Thread hEstablish connect to VBR <VBR.FQDN.TLD>:10006; <VBRHOSTNAME>:10006; <VBRIPAddress>:10006 by certificate.](3117) failed.
| >> |Bad auth result: PersonalCertificateNotFound
| >> |--tr:CSslVbrConnection: Failed to perform handshake with VBR server.
| >> |--tr:at (/home/teamcity/src/VmbPlatformLib/vmbplatform/vbr/conn/SslVbrConnection.cpp, 179: void vmbplatform::vbr::CSslVbrConnection::ProtocolHandShake(vmbplatform::CBinaryStream&))
| >> |Unable to authenticate on backup server <VBR.FQDN.TLD>:10006; <VBRHOSTNAME>:10006; <VBRIPAddress>:10006.

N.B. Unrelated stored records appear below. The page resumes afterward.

/-- MSIX_RING_TIMER (R339) and CREDIT_WRITEBACK (R332). The timer clears the ring's count of unreported records and signals its vector once: the
message goes to host memory at its table entry's address, or the vector's pending bit is set while it is masked. The credit write puts the consumed count at the
address that the aperture names, and nothing else of host memory changes; without that address enabled, or without the link, nothing is written. -/
def Obligations.RingTimerAndCreditReport : Prop :=
  ∀ (s : State),
    (∀ ring since, (s.ring ring).firstAt = some since →
      ∃ t, exec (.msixRingTimer ring) s = .next t ∧ (t.ring ring).unreported = 0 ∧ (t.ring ring).firstAt = none ∧
        (t.ring ring).prod = (s.ring ring).prod ∧ (∀ r, r ≠ ring → t.ring r = s.ring r) ∧
        t.now = laterTime s.now ((since + (s.ring ring).timerUs * 100) % 2 ^ 64) ∧
        (s.vectorMasked (2 + ring) = true → t.msix.pba = s.msix.pba ||| (1 <<< (2 + ring)) ∧ t.hostMem = s.hostMem) ∧
        (s.vectorMasked (2 + ring) = false → t.msix.sent = s.msix.sent + 1 ∧
          t.hostMem = s.hostMem.writeRun 0 ((s.msixWord (2 + ring) 0).toNat + 2 ^ 32 * (s.msixWord (2 + ring) 1).toNat)
            (leBytes 4 (s.msixWord (2 + ring) 2).toNat)) ∧ Only [.hostMem, .msix, .now, .rings] s t) ∧
    (∀ apt, MemOk s → (s.apt apt).consumed ≠ (s.apt apt).credWritten → (s.apt apt).credLo.getLsbD 0 = true → s.hostOk = true →
      ∃ t, exec (.creditWriteback apt) s = .next t ∧ (t.apt apt).credWritten = (s.apt apt).consumed ∧
        (t.apt apt).consumed = (s.apt apt).consumed ∧ (∀ a, a ≠ apt → t.apt a = s.apt a) ∧
        t.hostGet ((s.apt apt).credLo.toNat / 4 * 4 + 2 ^ 32 * (s.apt apt).credHi.toNat) 4 = leBytes 4 (s.apt apt).consumed.toNat ∧
        (∀ a, a < (s.apt apt).credLo.toNat / 4 * 4 + 2 ^ 32 * (s.apt apt).credHi.toNat ∨
          (s.apt apt).credLo.toNat / 4 * 4 + 2 ^ 32 * (s.apt apt).credHi.toNat + 4 ≤ a → t.hostMem.read 0 a = s.hostMem.read 0 a) ∧
        Only [.apts, .hostMem] s t) ∧
    (∀ apt, ((s.apt apt).consumed = (s.apt apt).credWritten ∨ (s.apt apt).credLo.getLsbD 0 = false ∨ s.hostOk = false) →
      exec (.creditWriteback apt) s = .next s)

I wanted to be sure that there was no interruption or interception in the communication between the host and the VBR server, and I found earlier in the log that all was as expected, ruling out SSL interception and firewall issues:

       | Thread started.  Role: '(async) reconn. sender {d57ac3a0-6251-48bb-ad11-0e5e36475823}', thread id: 2829, parent id: 1546.
alg | Sender stage: running send cycle. Resend list: l0].
cli | Thread hEstablish connect to VBR <VBRIPAddress>:10006 by certificate.].
vmb | Authenticating against backup server e<VBRIPAddress>:10006] with certificate i<Certificate Thumbprint>]
| Default CA certificates will be loaded by openssl api
| CA certificates was loaded from OS specific paths
vmb | Validate VBR certificate.
vmb | VBR certificate subject: /CN=Veeam Backup Server Certificate.
vmb | VBR certificate issuer : /CN=Veeam Backup Server Certificate.
vmb | VBR certificate is self signed: true.
vmb | Client certificate subject: /CN=<Certificate UUID>.
vmb | Client certificate issuer : /CN=Veeam Backup Server Certificate.
vmb | Signature check passed.
vmb | Validate VBR certificate. ok.
cli | Thread hEstablish connect to VBR <VBRIPAddress>:10006 by certificate.]. ok.

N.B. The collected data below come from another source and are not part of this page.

theorem State.regroup_only (s : State) (x : Step) (g : Machine.Group) (e : Nat) : Only [.cmds, .groups, .engines, .mem, .badWords, .softWords] s (State.regroup s x g e) := by
  unfold State.regroup
  try dsimp only
  repeat' (first
   | with_reducible exact Only.refl _ _
   | with_reducible assumption
   | (with_reducible apply Only.step (State.putEntry_only _ _ _ _); decide)
   | (with_reducible apply Only.step (State.putGroup_only _ _); decide)
   | (with_reducible apply Only.step (State.wake_only _ _); decide)
   | with_reducible apply Only.ite
   | split
   | (with_reducible apply Only.step Only.set_cmds; decide)
   | dsimp only)

theorem State.failGroup_only (s : State) (g : Machine.Group) (st : Status) : Only [.cmds, .groups] s (State.failGroup s g st) := by
  unfold State.failGroup
  try dsimp only
  repeat' (first
   | with_reducible exact Only.refl _ _
   | with_reducible assumption
   | (with_reducible apply Only.step (State.endAll_only _ _ _ _); decide)
   | (with_reducible apply Only.step (State.putGroup_only _ _); decide)
   | with_reducible apply Only.ite
   | split
   | dsimp only)

theorem State.moveGroup_only (s : State) (st : Status) (g0 : Machine.Group) : Only [.cmds, .steps, .groups, .colls, .engines, .flags, .rings, .waiting, .backlog, .msix, .pages, .regs, .mem, .hostMem, .badWords, .me, .raster, .traceGap, .log, .ctrs, .softWords, .traceFill, .traceAt] s (State.moveGroup s st g0).1 := by
  unfold State.moveGroup
  try dsimp only
  repeat' (first
   | with_reducible exact Only.refl _ _
   | with_reducible assumption
   | (with_reducible apply Only.step (State.failGroup_only _ _ _); decide)
   | (with_reducible apply Only.step (State.finishGroup_only _ _); decide)
   | (with_reducible apply Only.step (State.regroup_only _ _ _ _); decide)
   | with_reducible apply Only.ite
   | split
   | dsimp only)

theorem State.moveFrom_only (s : State) (e : Nat) (st : Status) : Only [.cmds, .steps, .groups, .colls, .engines, .flags, .rings, .waiting, .backlog, .msix, .pages, .regs, .mem, .hostMem, .badWords, .me, .raster, .traceGap, .log, .ctrs, .softWords, .traceFill, .traceAt] s (State.moveFrom s e st).1 := by
  unfold State.moveFrom
  try dsimp only
  repeat' (first
   | with_reducible exact Only.refl _ _
   | with_reducible assumption
   | (with_reducible apply Only.step (State.moveGroup_only _ _ _); decide)
   | with_reducible apply Only.ite
   | (with_reducible apply Only.foldl_fst; intro y a r hr hy; subst hr)
   | dsimp only)

theorem State.disableQueued_only (s : State) (b : Blk) (i : Nat) : Only [.cmds] s (State.disableQueued s b i) := by
  unfold State.disableQueued
  try dsimp only
  repeat' (first
   | with_reducible exact Only.refl _ _
   | with_reducible assumption
   | (with_reducible apply Only.step (State.endAll_only _ _ _ _); decide)
   | with_reducible apply Only.ite
   | dsimp only)

theorem State.discardPasses_only (s : State) : Only [.msix, .pages, .hostMem, .raster] s (State.discardPasses s) := by
  unfold State.discardPasses
  try dsimp only
  repeat' (first
   | with_reducible exact Only.refl _ _
   | with_reducible assumption
   | (with_reducible apply Only.step (State.rasterRest_only _); decide)
   | with_reducible apply Only.ite
   | (with_reducible apply Only.step Only.set_raster; decide)
   | dsimp only)

theorem State.clearEnable_only (s : State) (b : Blk) (i : Nat) : Only [.cmds, .steps, .groups, .colls, .engines, .flags, .rings, .waiting, .backlog, .msix, .pages, .regs, .mem, .hostMem, .badWords, .me, .raster, .disp, .traceGap, .log, .ctrs, .softWords, .traceFill, .traceAt] s (State.clearEnable s b i).1 := by
  unfold State.clearEnable
  try dsimp only
  repeat' (first
   | with_reducible exact Only.refl _ _
   | with_reducible assumption
   | (with_reducible apply Only.step (State.bump_only _ _ _ _ _); decide)
   | (with_reducible apply Only.step (State.disableQueued_only _ _ _); decide)
   | (with_reducible apply Only.step (State.discardPasses_only _); decide)
   | (with_reducible apply Only.step (State.moveFrom_only _ _ _); decide)
   | (with_reducible apply Only.step (State.putPage_only _ _ _ _); decide)
   | (with_reducible apply Only.step (State.stopDisplay_only _); decide)
   | with_reducible apply Only.ite
   | split
   | dsimp only)

theorem State.runQueued_only (s : State) (c : Cmd) : OnlyOut [.now, .freeCount, .cmds, .fetches, .colls, .jobs, .engines, .msix, .dma, .pages, .regs, .mem, .hostMem, .badWords, .traceGap, .log, .ctrs, .softWords, .traceFill, .traceAt, .issue] s (State.runQueued s c) := by
  unfold State.runQueued
  try dsimp only
  repeat' (first
   | with_reducible exact Only.refl _ _
   | with_reducible assumption
   | with_reducible apply OnlyOut.next
   | (with_reducible apply OnlyOut.step (execDmaCopy_only _ _); decide)
   | (with_reducible apply OnlyOut.step (execNeAccClear_only _ _); decide)
   | (with_reducible apply OnlyOut.step (execNeAccDrain_only _ _); decide)
   | (with_reducible apply OnlyOut.step (execNeAccLoad_only _ _); decide)
   | (with_reducible apply OnlyOut.step (execNeAccStore_only _ _); decide)
   | (with_reducible apply OnlyOut.step (execNeGemm_only _ _); decide)
   | (with_reducible apply OnlyOut.step (execPostDecode_only _ _); decide)
   | (with_reducible apply OnlyOut.step (execPostSuppress_only _ _); decide)
   | (with_reducible apply OnlyOut.step (execVeDwconv_only _ _); decide)
   | (with_reducible apply OnlyOut.step (execVeEwise_only _ _); decide)
   | (with_reducible apply OnlyOut.step (execVeFunc_only _ _); decide)
   | (with_reducible apply OnlyOut.step (execVeKsel_only _ _); decide)
   | (with_reducible apply OnlyOut.step (execVeMerge_only _ _); decide)
   | (with_reducible apply OnlyOut.step (execVeOptim_only _ _); decide)
   | (with_reducible apply OnlyOut.step (execVeReduce_only _ _); decide)
   | (with_reducible apply OnlyOut.step (execVeXreduce_only _ _); decide)
   | (with_reducible apply OnlyOut.step (execXpC2s_only _ _); decide)
   | (with_reducible apply OnlyOut.step (execXpCopy_only _ _); decide)
   | (with_reducible apply OnlyOut.step (execXpExpand_only _ _); decide)
   | (with_reducible apply OnlyOut.step (execXpS2c_only _ _); decide)
   | (with_reducible apply OnlyOut.step (execXpUpsample_only _ _); decide)
   | with_reducible apply Only.ite
   | with_reducible apply OnlyOut.ite
   | split
   | dsimp only)

theorem State.partly_only (s t : State) (g : Nat) : Only [.freeCount, .engines, .mem, .hostMem] s (State.partly s t g) := by
  unfold State.partly
  exact Only.step Only.set_mem_hostMem (by decide) (Only.step (State.putEngine_only _ _ _) (by decide)
    (Only.step (State.free_only _) (by decide) (Only.step (State.free_only _) (by decide) (Only.refl _ _))))

theorem State.stoppedOutput_only (s : State) (c : Cmd) : Only [.now, .freeCount, .cmds, .fetches, .colls, .jobs, .engines, .msix, .dma, .pages, .regs, .mem, .hostMem, .badWords, .raster, .traceGap, .log, .ctrs, .softWords, .traceFill, .traceAt, .issue] s (State.stoppedOutput s c) := by
  unfold State.stoppedOutput
  try dsimp only
  repeat' (first
   | with_reducible exact Only.refl _ _
   | with_reducible assumption
   | (with_reducible apply Only.step (State.free_only _); decide)
   | (with_reducible apply Only.step (State.listPart_only _ _ _ _ _ _ _ _); decide)
   | (with_reducible apply Only.step (State.maskWrite_only _ _ _ _ _); decide)
   | (with_reducible apply Only.step (State.partly_only _ _ _); decide)
   | (with_reducible apply Only.step (State.postPart_only _ _); decide)
   | (with_reducible apply Only.step (State.runItem_only _ _); decide)
   | (with_reducible apply OnlyOut.step (State.runQueued_only _ _); decide)
   | with_reducible apply Only.ite
   | split
   | dsimp only)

Seeing this output meant that the agent could indeed connect to the VBR server successfully, and see its certificate, which I manually validated on the server.

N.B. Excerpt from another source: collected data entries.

theorem State.traceBaseWrite_only (s : State) (off rw v : Nat) : Only [.pages, .regs] s (State.traceBaseWrite s off rw v) := by
  unfold State.traceBaseWrite
  try dsimp only
  repeat' (first
   | with_reducible exact Only.refl _ _
   | with_reducible assumption
   | (with_reducible apply Only.step (State.err_only _ _ _ _ _ _); decide)
   | (with_reducible apply Only.step (State.setReg_only _ _ _ _ _); decide)
   | with_reducible apply Only.ite
   | split
   | dsimp only)

theorem State.dbgCtrlWrite_only (s : State) (v : Nat) : Only [.msix, .pages, .hostMem, .dbg] s (State.dbgCtrlWrite s v) := by
  unfold State.dbgCtrlWrite
  try dsimp only
  repeat' (first
   | with_reducible exact Only.refl _ _
   | with_reducible assumption
   | (with_reducible apply Only.step (State.dbgClose_only _); decide)
   | with_reducible apply Only.ite
   | split
   | (with_reducible apply Only.step Only.set_dbg; decide)
   | dsimp only)

theorem execDbgCtrlClose_only (s : State) : OnlyOut [.msix, .pages, .hostMem, .dbg] s (execDbgCtrlClose s) := by
  unfold execDbgCtrlClose
  try dsimp only
  repeat' (first
   | with_reducible exact Only.refl _ _
   | with_reducible assumption
   | with_reducible apply OnlyOut.next
   | (with_reducible apply Only.step (State.dbgCtrlWrite_only _ _); decide)
   | with_reducible apply Only.ite
   | with_reducible apply OnlyOut.ite
   | (with_reducible apply Only.hostWo; intro y hy)
   | dsimp only)

theorem execDbgCtrlLockout_only (s : State) : OnlyOut [.msix, .pages, .hostMem, .dbg] s (execDbgCtrlLockout s) := by
  unfold execDbgCtrlLockout
  try dsimp only
  repeat' (first
   | with_reducible exact Only.refl _ _
   | with_reducible assumption
   | with_reducible apply OnlyOut.next
   | (with_reducible apply Only.step (State.dbgCtrlWrite_only _ _); decide)
   | with_reducible apply Only.ite
   | with_reducible apply OnlyOut.ite
   | (with_reducible apply Only.hostWo; intro y hy)
   | dsimp only)

theorem State.readWord_only (s : State) (off : Nat) : Only [.latch] s (State.readWord s off).2 := by
  unfold State.readWord
  try dsimp only
  repeat' (first
   | with_reducible exact Only.refl _ _
   | with_reducible assumption
   | with_reducible apply Only.ite
   | split
   | (with_reducible apply Only.step Only.set_latch; decide)
   | dsimp only)

theorem readWords_only (n off : Nat) (s : State) : Only [.latch] s (readWords n off s).2 := by
  induction n generalizing off s with
  | zero => exact Only.refl _ _
  | succ n ih => exact Only.step (ih _ _) (by decide) (Only.step (State.readWord_only _ _) (by decide) (Only.refl _ _))

theorem State.readBar0_only (s : State) (off n : Nat) : Only [.latch, .readData] s (State.readBar0 s off n) := by
  unfold State.readBar0
  try dsimp only
  repeat' (first
   | with_reducible exact Only.refl _ _
   | with_reducible assumption
   | (with_reducible apply Only.step (readWords_only _ _ _); decide)
   | with_reducible apply Only.ite
   | (with_reducible apply Only.step Only.set_readData; decide)
   | dsimp only)

theorem State.stageCtrlWrite_only (s : State) (v : Nat) : Only [.pages, .regs] s (State.stageCtrlWrite s v) := by
  unfold State.stageCtrlWrite
  try dsimp only
  repeat' (first
   | with_reducible exact Only.refl _ _
   | with_reducible assumption
   | (with_reducible apply Only.step (State.err_only _ _ _ _ _ _); decide)
   | (with_reducible apply Only.step (State.setReg_only _ _ _ _ _); decide)
   | with_reducible apply Only.ite
   | split
   | dsimp only)

theorem execStageCtrlWrite_only (value : Nat) (s : State) : OnlyOut [.pages, .regs] s (execStageCtrlWrite value s) := by
  unfold execStageCtrlWrite
  try dsimp only
  repeat' (first
   | with_reducible exact Only.refl _ _
   | with_reducible assumption
   | with_reducible apply OnlyOut.next
   | (with_reducible apply Only.step (State.stageCtrlWrite_only _ _); decide)
   | with_reducible apply Only.ite
   | with_reducible apply OnlyOut.ite
   | (with_reducible apply Only.host (by decide); intro y hy)
   | dsimp only)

With this ruled out, I speculated that the VBR server might’ve been under stress and not actually saved to its database the client’s certificate, and we should perform a full reconfiguration using the following:

stopsrc -s veeamsvc #This will stop the Veeam Service on the AIX server
mv /var/lib/veeam/veeam_db.sqlite /var/lib/veeam/veeam_db.sqlite.bak #This will rename the veeam_db.sqlite file to have a .bak suffix, forcing Veeam to recreate the file on next start up.
veeamconfig mode setVBRsettings --cfg <configfile.xml> --force #This will redeploy the configuration.
startsrc -s veeamsvc #OPTIONAL - If the service doesn't automatically start for whatever reason, we can invoke this here
veeamconfig mode syncnow #OPTIONAL - Veeam should automatically sync after installation, but we can be sure it has by running this, as officially Veeam will sync every 6 hours.

After performing this however, I noticed something perculiar. My list of servers still only contained four AIX hosts, however the server I had been troubleshooting was on this list, and another server had been removed from the list.

 

Perfectly Cloned Servers

 

At this point I had a conversation with the AIX team to present my findings, and I found out that all the servers impacted had been cloned bit-for-bit identically from the same disk, with subsequent hostname & IP address configuration changes afterwards.

This created a problem as, after discussions with Veeam’s Product Management team, it transpires that the boot volume’s (supposedly) unique ID is used to generate the Veeam Agent’s UUID.

To ensure the message never gets lost, this is what Veeam’s “PTide” had to say:

We look at the disk that holds root filesystem and then we look closer on the disk’s first partition. In all cases this is going to be some LVM logical volume. Then we get the LV’s ID and calculate its MD5 hash. The result is the UUID. Generating a new LV ID for cloned machines would resolve the issue completely.

PTide – Veeam R&D Forums

The conversation then evolved into how we generate a new UUID that will be used by Veeam, and there are two options currently available, based on which version of the Veeam Agent for AIX you’re using.

 

Veeam Agent for AIX v4

Within Veeam Agent for AIX v4 you can amend your Veeam.ini configuration file to include a path to a file that contains your UUID.

 

The following command will generate a new file and within the file a UUID, within the formatting that Veeam Agent for AIX expects. If you’re manually generating this file, just know that the file needs to contain nothing more than a UUID, surrounded by the {} curly brackets.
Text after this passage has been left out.